Explaining the energetics of walking and running has been difficult because the distribution of energy use among individual muscles has not been known. We estimated energy use by measuring blood flow to the hindlimb muscles in guinea fowl. Blood flow to skeletal muscles is controlled locally and varies directly with metabolic rate. We estimate that the swing-phase muscles consume 26% of the energy used by the limbs and the stance-phase muscles consume the remaining 74%, independent of speed. Thus, contrary to some previous suggestions, swinging the limbs requires an appreciable fraction of the energy used during terrestrial legged locomotion. Models integrating the energetics and mechanics of running will benefit from more detailed information on the distribution of energy use by the muscles.

Terrestrial legged locomotion is the only major locomotor activity for which energy use by the bulk of the active muscles cannot be linked with certainty to their mechanical function.

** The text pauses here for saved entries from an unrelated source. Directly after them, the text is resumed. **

theorem kept_timeStep {m : Nat} {s0 : State} (amt : Int) (cause : Nat) {s : State} (hm : Covers m 0x8600200682) (h1 : Kept m s0 s) :
    Kept m s0 (timeStep amt cause s) := by
  unfold timeStep
  repeat' first
    | with_reducible assumption
    | (intro hx; clear_value x; revert hx; revert x; intro y hy)
    | intro _
    | (subst x)
    | (extract_lets +onlyGivenNames x; refine kept_cut (m := m) (s0 := s0) (x := x) ?_ ?_)
    | (extract_lets +onlyGivenNames x; clear_value x; revert x; intro y)
    | with_reducible exact hm.of rfl
    | with_reducible apply kept_shiftTime
    | with_reducible apply kept_setF
    | with_reducible apply kept_modMer
    | with_reducible apply kept_raise
    | with_reducible apply kept_evtMer
    | with_reducible apply kept_incW
    | with_reducible apply kept_endCycleAt
    | with_reducible apply kept_stepAlarms

theorem kept_noSlew {m : Nat} {s0 : State} {s : State} (hm : Covers m 0x200002) (h1 : Kept m s0 s) :
    Kept m s0 (noSlew s) := by
  unfold noSlew
  repeat' first
    | with_reducible assumption
    | intro _
    | with_reducible exact hm.of rfl
    | with_reducible apply kept_setF
    | with_reducible apply kept_modMer

theorem kept_startSlew {m : Nat} {s0 : State} (amt : Int) {s : State} (hm : Covers m 0x200002) (h1 : Kept m s0 s) :
    Kept m s0 (startSlew amt s) := by
  unfold startSlew
  repeat' first
    | with_reducible assumption
    | intro _
    | with_reducible exact hm.of rfl
    | with_reducible apply kept_noSlew
    | with_reducible apply kept_setF
    | with_reducible apply kept_modMer
    | with_reducible apply kept_ite

theorem kept_becomeActive {m : Nat} {s0 : State} (src : Nat) {s : State} (hm : Covers m 0x8600200682) (h1 : Kept m s0 s) :
    Kept m s0 (becomeActive src s) := by
  unfold becomeActive
  repeat' first
    | with_reducible assumption
    | intro _
    | (extract_lets +onlyGivenNames x; clear_value x; revert x; intro y)
    | with_reducible exact hm.of rfl
    | with_reducible apply kept_setTime
    | with_reducible apply kept_timeStep
    | with_reducible apply kept_startSlew
    | with_reducible apply kept_noSlew
    | with_reducible apply kept_ite

theorem kept_loseSync {m : Nat} {s0 : State} {s : State} (hm : Covers m 0x600200482) (h1 : Kept m s0 s) :
    Kept m s0 (loseSync s) := by
  unfold loseSync
  repeat' first
    | with_reducible assumption
    | intro _
    | with_reducible exact hm.of rfl
    | with_reducible apply kept_setTime
    | with_reducible apply kept_noSlew
    | with_reducible apply kept_modMer
    | with_reducible apply kept_ite

theorem kept_merAct {m : Nat} {s0 : State} (a : MerAct) {s : State} (hm : Covers m 0x8600200682) (h1 : Kept m s0 s) :
    Kept m s0 (merAct a s) := by
  unfold merAct
  repeat' first
    | with_reducible assumption
    | intro _
    | with_reducible exact hm.of rfl
    | with_reducible apply kept_becomeActive
    | with_reducible apply kept_timeStep
    | with_reducible apply kept_loseSync
    | split

theorem kept_decideMer {m : Nat} {s0 : State} (a : MerAct) {s : State} (hm : Covers m 0x8600200682) (h1 : Kept m s0 s) :
    Kept m s0 (decideMer a s) := by
  unfold decideMer
  repeat' first
    | with_reducible assumption
    | intro _
    | (extract_lets +onlyGivenNames x; clear_value x; revert x; intro y)
    | with_reducible exact hm.of rfl
    | with_reducible apply kept_merAct
    | with_reducible apply kept_modMer
    | with_reducible apply kept_ite
    | split

theorem kept_evalSources {m : Nat} {s0 : State} {s : State} (hm : Covers m 0x8600200682) (h1 : Kept m s0 s) :
    Kept m s0 (evalSources s) := by
  unfold evalSources
  repeat' first
    | with_reducible assumption
    | (intro hx; clear_value x; revert hx; revert x; intro y hy)
    | intro _
    | (subst x)
    | (extract_lets +onlyGivenNames x; refine kept_cut (m := m) (s0 := s0) (x := x) ?_ ?_)
    | (extract_lets +onlyGivenNames x; clear_value x; revert x; intro y)
    | with_reducible exact hm.of rfl
    | with_reducible apply kept_decideMer
    | with_reducible apply kept_setF
    | with_reducible apply kept_ite

theorem kept_reportOffset {m : Nat} {s0 : State} (src : Nat) (off : Int) {s : State} (hm : Covers m 0x200000) (h1 : Kept m s0 s) :
    Kept m s0 (reportOffset src off s) := by
  unfold reportOffset
  repeat' first
    | with_reducible assumption
    | intro _
    | with_reducible exact hm.of rfl
    | with_reducible apply kept_modMer

theorem kept_qualify {m : Nat} {s0 : State} (src : Nat) (off : Int) {s : State} (hm : Covers m 0x8600200682) (h1 : Kept m s0 s) :
    Kept m s0 (qualify src off s) := by
  unfold qualify
  repeat' first
    | with_reducible assumption
    | intro _
    | with_reducible exact hm.of rfl
    | with_reducible apply kept_evalSources
    | with_reducible apply kept_setFBit
    | with_reducible apply kept_reportOffset

theorem kept_disqualify {m : Nat} {s0 : State} (src : Nat) {s : State} (hm : Covers m 0x8600200682) (h1 : Kept m s0 s) :
    Kept m s0 (disqualify src s) := by
  unfold disqualify
  repeat' first
    | with_reducible assumption
    | intro _
    | with_reducible exact hm.of rfl
    | with_reducible apply kept_evalSources
    | with_reducible apply kept_setFBit

theorem kept_execSourceQualified {m : Nat} {s0 : State} (src : Fin 4) (offset : Int) {s : State} (hm : Covers m 0x8600200682) (h1 : Kept m s0 s) :
    KeptO m s0 (execSourceQualified src offset s) := by
  unfold execSourceQualified
  repeat' first
    | with_reducible assumption
    | intro _
    | with_reducible exact hm.of rfl
    | with_reducible apply kept_qualify
    | with_reducible apply keptO_ite
    | with_reducible apply kept_ite
    | with_reducible apply keptO_next
    | with_reducible apply keptO_fault

theorem kept_execSourceDisqualified {m : Nat} {s0 : State} (src : Fin 4) {s : State} (hm : Covers m 0x8600200682) (h1 : Kept m s0 s) :
    KeptO m s0 (execSourceDisqualified src s) := by
  unfold execSourceDisqualified
  repeat' first
    | with_reducible assumption
    | intro _
    | with_reducible exact hm.of rfl
    | with_reducible apply kept_disqualify
    | with_reducible apply keptO_ite
    | with_reducible apply kept_ite
    | with_reducible apply keptO_next
    | with_reducible apply keptO_fault

theorem kept_drExpire {m : Nat} {s0 : State} {s : State} (hm : Covers m 0x600200482) (h1 : Kept m s0 s) :
    Kept m s0 (drExpire s) := by
  unfold drExpire
  repeat' first
    | with_reducible assumption
    | intro _
    | with_reducible exact hm.of rfl
    | with_reducible apply kept_setTime
    | with_reducible apply kept_ite

theorem kept_execDrLimitExpiry {m : Nat} {s0 : State} {s : State} (hm : Covers m 0x600200482) (h1 : Kept m s0 s) :
    KeptO m s0 (execDrLimitExpiry s) := by
  unfold execDrLimitExpiry
  repeat' first
    | with_reducible assumption
    | intro _
    | with_reducible exact hm.of rfl
    | with_reducible apply kept_drExpire
    | with_reducible apply keptO_ite
    | with_reducible apply kept_ite
    | with_reducible apply keptO_next
    | with_reducible apply keptO_fault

In the two other major locomotor modes, swimming and flying, the function of most of the muscle volume is to produce mechanical power in repetitive contractile cycles, which provide the needed lift and/or thrust (1, 2). However, during level walking and running at a steady speed, net mechanical work and power are zero (3). Mechanical work must be performed in each stride to lift and reaccelerate the center of mass and to accelerate the oscillating body segments, but these increases in energy are reversed as the body returns to its starting height and the segments decelerate. The cyclical fluctuations in kinetic and potential energy during the stride allow for possible energy storage and recovery in elastic structures and for exchange between gravitational potential energy and kinetic energy (35). Because the overall effectiveness of these energy-saving mechanisms is not known, the magnitude of the work that must be produced or absorbed by active muscles in each stride is not clear (5, 6).

Muscle activity is also needed to produce force to support the body weight during the stance phase of the stride. On the basis of a series of experiments integrating the mechanics and energetics of running, Taylor and colleagues (610) suggested that production of force on the ground is the major determinant of the energy cost of running—the “force hypothesis.” Calculating the volume of active muscle and the amount of energy used for work and force production from externally measurable movements and forces is difficult because of the complexities of the locomotor system, including unknown amounts of energy storage and release, the presence of co-contraction by antagonistic muscles, uncertainties about the distribution of force among synergistic muscles, the presence of muscles acting across two or more joints, and muscles undergoing active lengthening. These various complexities, and the simple fact that a large number of muscles participate in walking and running, leave the current picture of muscle energy use and mechanical function during terrestrial locomotion clouded.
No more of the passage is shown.